Calculus, a branch of mathematics, is a powerful tool used to study the behavior of functions and their applications in various fields, including physics, engineering, and economics. One of the fundamental concepts in calculus is differentiation, which deals with the study of rates of change and slopes of curves. In this article, we will focus on mastering the differentiation of a specific function, xe^x, a crucial concept for anyone looking to deepen their understanding of calculus.
The function xe^x is a product of two functions, x and e^x, where e^x is the exponential function. The differentiation of such a function requires the application of the product rule, a fundamental rule in calculus. Understanding how to differentiate xe^x not only helps in solving specific problems but also enhances one's ability to tackle more complex functions.
To differentiate xe^x, we apply the product rule, which states that if f(x) = u(x)v(x), then f'(x) = u'(x)v(x) + u(x)v'(x). For xe^x, let u(x) = x and v(x) = e^x. The derivatives of u(x) and v(x) are u'(x) = 1 and v'(x) = e^x, respectively.
Differentiating xe^x Using the Product Rule
Applying the product rule:
\[ \frac{d}{dx}(xe^x) = \frac{d}{dx}(x) \cdot e^x + x \cdot \frac{d}{dx}(e^x) \] \[ = 1 \cdot e^x + x \cdot e^x \] \[ = e^x + xe^x \] \[ = e^x(1 + x) \]
This result, e^x(1 + x), is the derivative of xe^x. It shows that the rate of change of the function xe^x at any point x is given by e^x(1 + x).
Understanding the Derivative
The derivative e^x(1 + x) can be analyzed to understand the behavior of the function xe^x. For instance, to find the critical points, we set the derivative equal to zero:
\[ e^x(1 + x) = 0 \]
Since e^x > 0 for all x, the only solution occurs when 1 + x = 0, or x = -1. This critical point can help in understanding the intervals where the function xe^x is increasing or decreasing.

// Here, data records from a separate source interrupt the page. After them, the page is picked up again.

/-- Spindle distances and keys. On an engine that takes descriptors, from an issuer whose pseudo-channel it is, with stores that
hold no invalidated entry and data that reads correctly: DIST_LIST returns the distance of each code (R161), DIST_SCAN the nearest
codes of each query (R163), DECODE the tile (R165), HIST the counts and sums of the bins of a digit (R166), KEY_COMPACT the keys
of a radix value (R167), GATHER the segments or their sum or maximum (R168); QLOAD and PSET write the stores of every ready stack
(R164, R171). -/
def Obligations.SpindleReadsHaveTheirEffect : Prop :=
  let opens (b : State) (g : Nat) (d : Desc) : Prop := b.engineTakes g = true ∧ b.spnOwned g d = true
  (∀ g d, UnitEffect (fun t => .distList t g d)
    (fun b =>
      let p := b.profile (d.f 3 1)
      let n := d.f 18 1
      opens b g d ∧ d.headOk 1 0 63 0 = true ∧ p.ok = true ∧ 1 ≤ n ∧ n ≤ 8 ∧ p.slotOk (d.f 16 2) = true ∧
        zerosAt d.bytes 19 5 = true ∧ d.restZero n = true ∧ zerosAt d.bytes 56 8 = true ∧
        (d.offsets n).all (fun o => p.placed o && pchFits o p.bytes && (b.pchUe g o p.bytes).isNone) = true ∧
        b.distFault (g / 32) p [d.f 16 2] = false)
    (fun b =>
      let p := b.profile (d.f 3 1)
      let ds := (d.offsets (d.f 18 1)).map (fun o =>
        p.dist (b.codebook (g / 32) p) (b.queryAt (g / 32) (d.f 16 2) p) (b.pchBytes g o p.bytes))
      let rs := (d.offsets (d.f 18 1)).map (fun o => (o, p.bytes))
      ((b.spnReads g 1 d.part rs).countEvals g (d.f 18 1)).spnDone g d spnOk (b.spnCe g rs) (d.f 18 1) (ds.filter fNan).length
        (ds.flatMap (fun x => toLE 4 x.toNat)))) ∧
  (∀ g d, UnitEffect (fun t => .distScan t g d)
    (fun b =>
      let p := b.profile (d.f 3 1)
      let n := d.f 20 4
      let slots := (List.range (d.f 26 1)).map (fun i => d.f (28 + 2 * i) 2)
      opens b g d ∧ d.headOk 2 0 63 0 = true ∧ p.ok = true ∧ 1 ≤ n ∧ n ≤ 2 ^ 26 ∧ p.bytes ≤ d.f 24 2 ∧ d.f 24 2 % 16 = 0 ∧
        1 ≤ d.f 26 1 ∧ d.f 26 1 ≤ 16 ∧ 1 ≤ d.f 27 1 ∧ d.f 27 1 ≤ 64 ∧ slots.all p.slotOk = true ∧
        zerosAt d.bytes (28 + 2 * d.f 26 1) (32 - 2 * d.f 26 1) = true ∧
        (List.range n).all (fun k => p.placed (d.f 16 4 + k * d.f 24 2)) = true ∧
        pchFits (d.f 16 4) ((n - 1) * d.f 24 2 + p.bytes) = true ∧ b.distFault (g / 32) p slots = false ∧
        (List.range n).all (fun k => (b.pchUe g (d.f 16 4 + k * d.f 24 2) p.bytes).isNone) = true)
    (fun b =>
      let p := b.profile (d.f 3 1)
      let n := d.f 20 4
      let res := ((List.range (d.f 26 1)).map (fun i => d.f (28 + 2 * i) 2)).map (fun slot => (List.range n).map (fun k =>
        (d.f 60 4 + k, p.dist (b.codebook (g / 32) p) (b.queryAt (g / 32) slot p)
          (b.pchBytes g (d.f 16 4 + k * d.f 24 2) p.bytes))))
      let rs := (List.range n).map (fun k => (d.f 16 4 + k * d.f 24 2, p.bytes))
      ((b.spnReads g 2 d.part rs).countEvals g (n * d.f 26 1)).spnDone g d spnOk (b.spnCe g rs) (d.f 26 1 * d.f 27 1)
        (sumNat (res.map (fun xs => (xs.filter (fun e => fNan e.2)).length)))
        (res.flatMap (fun xs => (nearest (d.f 27 1) xs).flatMap (fun e => toLE 4 e.1 ++ toLE 4 e.2.toNat) ++
          (List.replicate (d.f 27 1 - (nearest (d.f 27 1) xs).length) (toLE 4 0xFFFF_FFFF ++ toLE 4 0x7FC0_0000)).flatten)))) ∧
  (∀ g d tile, UnitEffect (fun t => .decode t g d)
    (fun b => opens b g d ∧ d.headOk 4 0 0 0 = true ∧ zerosAt d.bytes 24 40 = true ∧ pchFits (d.f 16 4) (d.f 20 4) = true ∧
      b.pchUe g (d.f 16 4) (d.f 20 4) = none ∧ decodeContainer (b.pchBytes g (d.f 16 4) (d.f 20 4)) = some tile)
    (fun b =>
      let rs := [(d.f 16 4, d.f 20 4)]
      (b.spnReads g 4 d.part rs).spnDone g d spnOk (b.spnCe g rs) 0 0 tile)) ∧
  (∀ g d w, UnitEffect (fun t => .hist t g d)
    (fun b =>
      let n := d.f 20 4
      opens b g d ∧ d.headOk 5 0 0 0 = true ∧ keyBits (d.f 24 1) = some w ∧ 1 ≤ n ∧ n ≤ 2 ^ 28 ∧ d.f 25 1 < w / 8 ∧
        d.f 26 1 < 2 ∧ zerosAt d.bytes 27 1 = true ∧ d.f 28 4 < 2 ^ (8 * d.f 25 1) ∧ zerosAt d.bytes 32 32 = true ∧
        pchFits (d.f 16 4) (n * (w / 8)) = true ∧
        (List.range n).all (fun i => (b.pchUe g (d.f 16 4 + w / 8 * i) (w / 8)).isNone) = true)
    (fun b =>
      let f := d.f 24 1
      let good := ((List.range (d.f 20 4)).map (fun i => leNat (b.pchBytes g (d.f 16 4 + w / 8 * i) (w / 8)))).filter (fun x =>
        !keyNan f x)
      let bin (v : Nat) : List Nat := good.filter (fun x =>
        mapKey f x / 2 ^ (w - 8 * d.f 25 1) == d.f 28 4 && mapKey f x / 2 ^ (w - 8 * d.f 25 1 - 8) % 256 == v)
      let rs := [(d.f 16 4, d.f 20 4 * (w / 8))]
      (b.spnReads g 5 d.part rs).spnDone g d spnOk (b.spnCe g rs) 0 (d.f 20 4 - good.length)
        ((List.range 256).flatMap (fun v => toLE 4 (bin v).length) ++
          (List.range 256).flatMap (fun v => if d.f 26 1 == 1 then toLE 4 (fSum ((bin v).map (keyF32 f))).toNat else zeros 4)))) ∧
  (∀ g d w, UnitEffect (fun t => .keyCompact t g d)
    (fun b =>
      let n := d.f 20 4
      opens b g d ∧ d.headOk 6 0 0 0 = true ∧ keyBits (d.f 24 1) = some w ∧ 1 ≤ n ∧ n ≤ 2 ^ 28 ∧ d.f 25 1 < w / 8 ∧
        zerosAt d.bytes 26 2 = true ∧ d.f 28 4 < 2 ^ (8 * (d.f 25 1 + 1)) ∧ d.f 36 4 % 8 = 0 ∧ zerosAt d.bytes 44 20 = true ∧
        pchFits (d.f 16 4) (n * (w / 8)) = true ∧ pchFits (d.f 36 4) (8 * d.f 40 4) = true ∧
        (List.range n).all (fun i => (b.pchUe g (d.f 16 4 + w / 8 * i) (w / 8)).isNone) = true)
    (fun b =>
      let f := d.f 24 1
      let good := ((List.range (d.f 20 4)).map (fun i => (i, leNat (b.pchBytes g (d.f 16 4 + w / 8 * i) (w / 8))))).filter (fun e =>
        !keyNan f e.2)
      let hits := good.filter (fun e => mapKey f e.2 / 2 ^ (w - 8 * d.f 25 1 - 8) == d.f 28 4)
      let rs := [(d.f 16 4, d.f 20 4 * (w / 8))]
      let s1 := b.spnReads g 6 d.part rs
      let small : Bool := decide (hits.length < 65536)
      ((if small then s1 else s1.tick).pchStore g (d.f 36 4)
        ((hits.take (d.f 40 4)).flatMap (fun e => toLE 4 (d.f 32 4 + e.1) ++ toLE 4 e.2))).spnDone g d spnOk
          (b.spnCe g rs + if d.f 40 4 < hits.length then 2 else 0)
          (if small then hits.length else Config.freeBelow s1.freeCtr 65536) (d.f 20 4 - good.length) [])) ∧
  (∀ g d, UnitEffect (fun t => .gather t g d)
    (fun b => opens b g d ∧ d.headOk 7 0 0 0 = true ∧ d.rowOk true = true ∧
      (d.offsets (d.f 20 1)).all (fun o => pchFits o (d.f 18 2) && (b.pchUe g o (d.f 18 2)).isNone) = true)
    (fun b =>
      let segs := (d.offsets (d.f 20 1)).map (fun o => b.pchBytes g o (d.f 18 2))
      let rs := (d.offsets (d.f 20 1)).map (fun o => (o, d.f 18 2))
      (b.spnReads g 7 d.part rs).spnDone g d spnOk (b.spnCe g rs) (d.f 20 1) 0 (if d.f 17 1 = 0 then segs.flatten
        else (poolValues (d.f 17 1) (segs.map (segValues (d.f 16 1)))).flatMap (fun x => toLE 4 x.toNat)))) ∧
  (∀ g d, UnitEffect (fun t => .qload t g d)
    (fun b =>
      let n := d.f 18 1
      opens b g d ∧ d.headOk 3 0 0 (2048 * n) = true ∧ (n = 1 ∨ n = 2 ∨ n = 4) ∧ d.f 16 2 % n = 0 ∧ d.f 16 2 + n ≤ 16384 ∧
        zerosAt d.bytes 19 45 = true)
    (fun b => b.stacksReady.foldl (fun s k =>
      let spn := (List.range (d.f 18 1)).foldl (fun (x : SpnStores) i =>
        { x with query := storeSet x.query k (d.f 16 2 + i) (slice d.inl (2048 * i) 2048) }.heal k 0 (d.f 16 2 + i)) s.spn
      ({ s with spn := spn } : State).spnDone (k * 32 + g % 32) d spnOk 0 0 0 []) b)) ∧
  (∀ g d, UnitEffect (fun t => .pset t g d)
    (fun b => opens b g d ∧ d.headOk 0x0C 0 0 64 = true ∧ zerosAt d.bytes 17 47 = true)
    (fun b => b.stacksReady.foldl (fun s k =>
      ({ s with spn := { s.spn with param := storeSet s.spn.param k (d.f 16 1) (d.inl.take 32) }.heal k 2 (d.f 16 1) } : State).spnDone
        (k * 32 + g % 32) d spnOk 0 0 0 []) b))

| Interval | Sign of e^x(1 + x) | Behavior of xe^x |
|---|---|---|
| (-\infty, -1) | Negative | Decreasing |
| (-1, \infty) | Positive | Increasing |
Key Points
- The derivative of xe^x is e^x(1 + x), found using the product rule.
- The critical point of xe^x is x = -1, where the function changes from decreasing to increasing.

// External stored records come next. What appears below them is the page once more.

theorem mbFwInfo_canonical (c : Cmd) (s : State) (h_s : Canonical s) :
    Canonical (mbFwInfo c s) := by
  unfold mbFwInfo
  repeat' (first
    | intro _ | with_reducible assumption | with_reducible apply mbReply_canonical | with_reducible apply canonical_ite
    | with_reducible refine canonical_getD ?_ ?_ | simp only [canonical_mk]
    | with_reducible refine canonicalOpt_eq (by with_reducible assumption) ?_
    | with_reducible refine canonicalOptFst_eq (by with_reducible assumption) ?_
    | with_reducible refine canonicalOptFst_eq_1 (by with_reducible assumption) ?_ | split
    | with_reducible apply canonicalOpt_none | with_reducible apply canonicalOpt_some
    | with_reducible apply canonicalOpt_map | with_reducible apply canonicalOpt_ite
    | with_reducible apply canonicalOpt_bind | with_reducible apply canonicalOpt_foldl
    | with_reducible apply canonicalOpt_bind_fst | with_reducible apply canonicalOpt_bind_any
    | with_reducible apply canonicalOptFst_none | with_reducible apply canonicalOptFst_some
    | with_reducible apply canonicalOptFst_map | with_reducible apply canonicalOptFst_ite
    | with_reducible apply canonicalOptFst_bind | with_reducible apply canonicalOptFst_foldl
    | with_reducible apply canonicalOptFst_bind_opt | with_reducible apply canonicalOptFst_bind_any
    | with_reducible apply canonicalOptSnd_none | with_reducible apply canonicalOptSnd_some
    | with_reducible apply canonicalOptSnd_ite)

theorem fwStore_canonical (s : State) (off : Nat) (bs : List Byte) (h_s : Canonical s) :
    Canonical (State.fwStore s off bs) := by
  unfold State.fwStore
  repeat' (first
    | intro _ | with_reducible assumption | with_reducible apply store_canonical | with_reducible apply canonical_ite
    | simp only [canonical_mk] | split)

theorem stage_canonical (s : State) (bs : List Byte) (h_s : Canonical s) :
    Canonical (State.stage s bs).2 := by
  unfold State.stage
  repeat' (first
    | intro _ | with_reducible assumption | with_reducible apply checkImage_canonical
    | with_reducible refine checkImage_canonical_eq (by with_reducible assumption) ?_
    | with_reducible apply fwStore_canonical | with_reducible apply hold_canonical | with_reducible apply canonical_ite
    | with_reducible apply canonical_ite_fst | with_reducible apply canonical_ite_snd
    | with_reducible refine canonical_getD ?_ ?_ | simp only [canonical_mk] | split)

theorem stage_canonical_eq {s : State} {bs : List Byte} {a0_ t_} (h_eq : State.stage s bs = (a0_, t_))
    (h_s : Canonical s) : Canonical t_ := by
  have h_p := stage_canonical s bs h_s
  rw [h_eq] at h_p; exact h_p

theorem mbFwStage_canonical (c : Cmd) (s : State) (h_s : Canonical s) :
    Canonical (mbFwStage c s) := by
  unfold mbFwStage
  repeat' (first
    | intro _ | with_reducible assumption | with_reducible apply dramUe_canonical | with_reducible apply mbReply_canonical
    | with_reducible apply refuse_canonical | with_reducible apply refuseBusy_canonical
    | with_reducible apply stage_canonical | with_reducible refine stage_canonical_eq (by with_reducible assumption) ?_
    | with_reducible apply canonical_ite | with_reducible refine canonical_getD ?_ ?_ | simp only [canonical_mk]
    | with_reducible refine canonicalOpt_eq (by with_reducible assumption) ?_
    | with_reducible refine canonicalOptFst_eq (by with_reducible assumption) ?_
    | with_reducible refine canonicalOptFst_eq_1 (by with_reducible assumption) ?_ | split
    | with_reducible apply canonicalOpt_none | with_reducible apply canonicalOpt_some
    | with_reducible apply canonicalOpt_map | with_reducible apply canonicalOpt_ite
    | with_reducible apply canonicalOpt_bind | with_reducible apply canonicalOpt_foldl
    | with_reducible apply canonicalOpt_bind_fst | with_reducible apply canonicalOpt_bind_any
    | with_reducible apply canonicalOptFst_none | with_reducible apply canonicalOptFst_some
    | with_reducible apply canonicalOptFst_map | with_reducible apply canonicalOptFst_ite
    | with_reducible apply canonicalOptFst_bind | with_reducible apply canonicalOptFst_foldl
    | with_reducible apply canonicalOptFst_bind_opt | with_reducible apply canonicalOptFst_bind_any
    | with_reducible apply canonicalOptSnd_none | with_reducible apply canonicalOptSnd_some
    | with_reducible apply canonicalOptSnd_ite)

- Understanding derivatives is essential for analyzing the behavior of functions and solving optimization problems.
- The function xe^x and its derivative have applications in various fields, including physics and engineering.

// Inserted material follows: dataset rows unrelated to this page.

-- ==== Sys2Proof/Laws/CanonicalSpindle.lean ====
section
/-! SUPPORT. Every operation of Machine/Spindle.lean keeps the canonical forms of memory and of the registers. -/

set_option simprocs false
set_option linter.unusedTactic false
set_option linter.unusedSimpArgs false
set_option linter.unreachableTactic false

namespace Sys2Proof.Machine

theorem spnReads_canonical (s : State) (g : Nat) (op : Nat) (part : Nat) (rs : List (Nat × Nat)) (h_s : Canonical s) :
    Canonical (State.spnReads s g op part rs) := by
  unfold State.spnReads
  repeat' (first
    | intro _ | with_reducible assumption | with_reducible apply memCe_canonical | with_reducible apply memUe_canonical
    | with_reducible apply canonical_ite | with_reducible apply canonical_ite_fst | with_reducible apply canonical_ite_snd
    | with_reducible refine canonical_foldl ?_ ?_ | with_reducible refine canonical_foldl_snd ?_ ?_
    | with_reducible refine canonical_foldl_fst ?_ ?_ | simp only [canonical_mk] | split)

theorem pchStore_canonical (s : State) (g : Nat) (off : Nat) (bs : List Byte) (h_s : Canonical s) :
    Canonical (State.pchStore s g off bs) := by
  unfold State.pchStore
  repeat' (first
    | intro _ | with_reducible assumption | with_reducible apply store_canonical | with_reducible apply canonical_ite
    | with_reducible refine canonical_foldl ?_ ?_ | with_reducible refine canonical_foldl_snd ?_ ?_
    | with_reducible refine canonical_foldl_fst ?_ ?_ | simp only [canonical_mk] | split)

theorem spnDone_canonical (s : State) (g : Nat) (d : Desc) (status : Nat) (flags : Nat) (count : Nat) (dropped : Nat) (data : List Byte) (h_s : Canonical s) :
    Canonical (State.spnDone s g d status flags count dropped data) := by
  unfold State.spnDone
  repeat' (first
    | intro _ | with_reducible assumption | with_reducible apply count_canonical | with_reducible apply canonical_ite
    | simp only [canonical_mk] | split)

theorem spnReject_canonical (s : State) (g : Nat) (d : Desc) (status : Nat) (h_s : Canonical s) :
    Canonical (State.spnReject s g d status) := by
  unfold State.spnReject
  repeat' (first
    | intro _ | with_reducible assumption | with_reducible apply event_canonical | with_reducible apply spnDone_canonical
    | with_reducible apply spnLogPut_canonical | with_reducible apply canonical_ite | simp only [canonical_mk] | split)

theorem spnHold_canonical (s : State) (g : Nat) (d : Desc) (h_s : Canonical s) :
    Canonical (State.spnHold s g d) := by
  unfold State.spnHold
  repeat' (first
    | intro _ | with_reducible assumption | with_reducible apply canonical_ite | simp only [canonical_mk] | split)

theorem spnTake_canonical (s : State) (g : Nat) (d : Desc) (ok : Bool) (range : Bool) (k : State → State) (h_s : Canonical s) (h_k : ∀ (x0 : State), Canonical x0 → Canonical (k x0)) :
    Canonical (State.spnTake s g d ok range k) := by
  unfold State.spnTake
  repeat' (first
    | intro _ | with_reducible assumption | with_reducible apply h_k | with_reducible apply spnDone_canonical
    | with_reducible apply spnHold_canonical | with_reducible apply spnReject_canonical
    | with_reducible apply canonical_ite | simp only [canonical_mk] | split)

theorem countEvals_canonical (s : State) (g : Nat) (n : Nat) (h_s : Canonical s) :
    Canonical (State.countEvals s g n) := by
  unfold State.countEvals
  repeat' (first
    | intro _ | with_reducible assumption | with_reducible apply bump_canonical | with_reducible apply canonical_ite
    | simp only [canonical_mk] | split)

theorem distListStep_canonical (g : Nat) (d : Desc) (s : State) (h_s : Canonical s) :
    Canonical (distListStep g d s) := by
  unfold distListStep
  repeat' (first
    | intro _ | with_reducible assumption | with_reducible apply countEvals_canonical
    | with_reducible apply spnDone_canonical | with_reducible apply spnReads_canonical
    | with_reducible apply spnTake_canonical | with_reducible apply canonical_ite | simp only [canonical_mk]
    | with_reducible refine canonicalOpt_eq (by with_reducible assumption) ?_
    | with_reducible refine canonicalOptFst_eq (by with_reducible assumption) ?_
    | with_reducible refine canonicalOptFst_eq_1 (by with_reducible assumption) ?_ | split
    | with_reducible apply canonicalOpt_none | with_reducible apply canonicalOpt_some
    | with_reducible apply canonicalOpt_map | with_reducible apply canonicalOpt_ite
    | with_reducible apply canonicalOpt_bind | with_reducible apply canonicalOpt_foldl
    | with_reducible apply canonicalOpt_bind_fst | with_reducible apply canonicalOpt_bind_any
    | with_reducible apply canonicalOptFst_none | with_reducible apply canonicalOptFst_some
    | with_reducible apply canonicalOptFst_map | with_reducible apply canonicalOptFst_ite
    | with_reducible apply canonicalOptFst_bind | with_reducible apply canonicalOptFst_foldl
    | with_reducible apply canonicalOptFst_bind_opt | with_reducible apply canonicalOptFst_bind_any
    | with_reducible apply canonicalOptSnd_none | with_reducible apply canonicalOptSnd_some
    | with_reducible apply canonicalOptSnd_ite)

theorem distScanStep_canonical (g : Nat) (d : Desc) (s : State) (h_s : Canonical s) :
    Canonical (distScanStep g d s) := by
  unfold distScanStep
  repeat' (first
    | intro _ | with_reducible assumption | with_reducible apply countEvals_canonical
    | with_reducible apply spnDone_canonical | with_reducible apply spnReads_canonical
    | with_reducible apply spnTake_canonical | with_reducible apply canonical_ite | with_reducible apply canonical_ite_fst
    | with_reducible apply canonical_ite_snd | simp only [canonical_mk]
    | with_reducible refine canonicalOpt_eq (by with_reducible assumption) ?_
    | with_reducible refine canonicalOptFst_eq (by with_reducible assumption) ?_
    | with_reducible refine canonicalOptFst_eq_1 (by with_reducible assumption) ?_ | split
    | with_reducible apply canonicalOpt_none | with_reducible apply canonicalOpt_some
    | with_reducible apply canonicalOpt_map | with_reducible apply canonicalOpt_ite
    | with_reducible apply canonicalOpt_bind | with_reducible apply canonicalOpt_foldl
    | with_reducible apply canonicalOpt_bind_fst | with_reducible apply canonicalOpt_bind_any
    | with_reducible apply canonicalOptFst_none | with_reducible apply canonicalOptFst_some
    | with_reducible apply canonicalOptFst_map | with_reducible apply canonicalOptFst_ite
    | with_reducible apply canonicalOptFst_bind | with_reducible apply canonicalOptFst_foldl
    | with_reducible apply canonicalOptFst_bind_opt | with_reducible apply canonicalOptFst_bind_any
    | with_reducible apply canonicalOptSnd_none | with_reducible apply canonicalOptSnd_some
    | with_reducible apply canonicalOptSnd_ite)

- Mastering the differentiation of xe^x enhances one's understanding of calculus and its applications.
Applications and Further Analysis
The function xe^x and its derivative have significant applications in physics, engineering, and other fields. For example, in electrical engineering, e^x can represent a voltage or current in a circuit, and x can be a parameter that modifies this voltage or current. Understanding how xe^x changes with x is crucial for designing and analyzing circuits.
In conclusion, mastering the differentiation of xe^x is a fundamental skill in calculus that has far-reaching implications in various fields. By applying the product rule and analyzing the derivative, we gain insights into the behavior of the function and its applications.
What is the derivative of (xe^x)?
+The derivative of (xe^x) is (e^x(1 + x)).
How is the product rule applied to differentiate (xe^x)?
+The product rule states that if (f(x) = u(x)v(x)), then (fā(x) = uā(x)v(x) + u(x)vā(x)). For (xe^x), let (u(x) = x) and (v(x) = e^x), so (uā(x) = 1) and (vā(x) = e^x). Applying the product rule: (\frac{d}{dx}(xe^x) = 1 \cdot e^x + x \cdot e^x = e^x + xe^x = e^x(1 + x)).
What is the critical point of (xe^x)?
+The critical point of (xe^x) is (x = -1), found by setting the derivative (e^x(1 + x) = 0).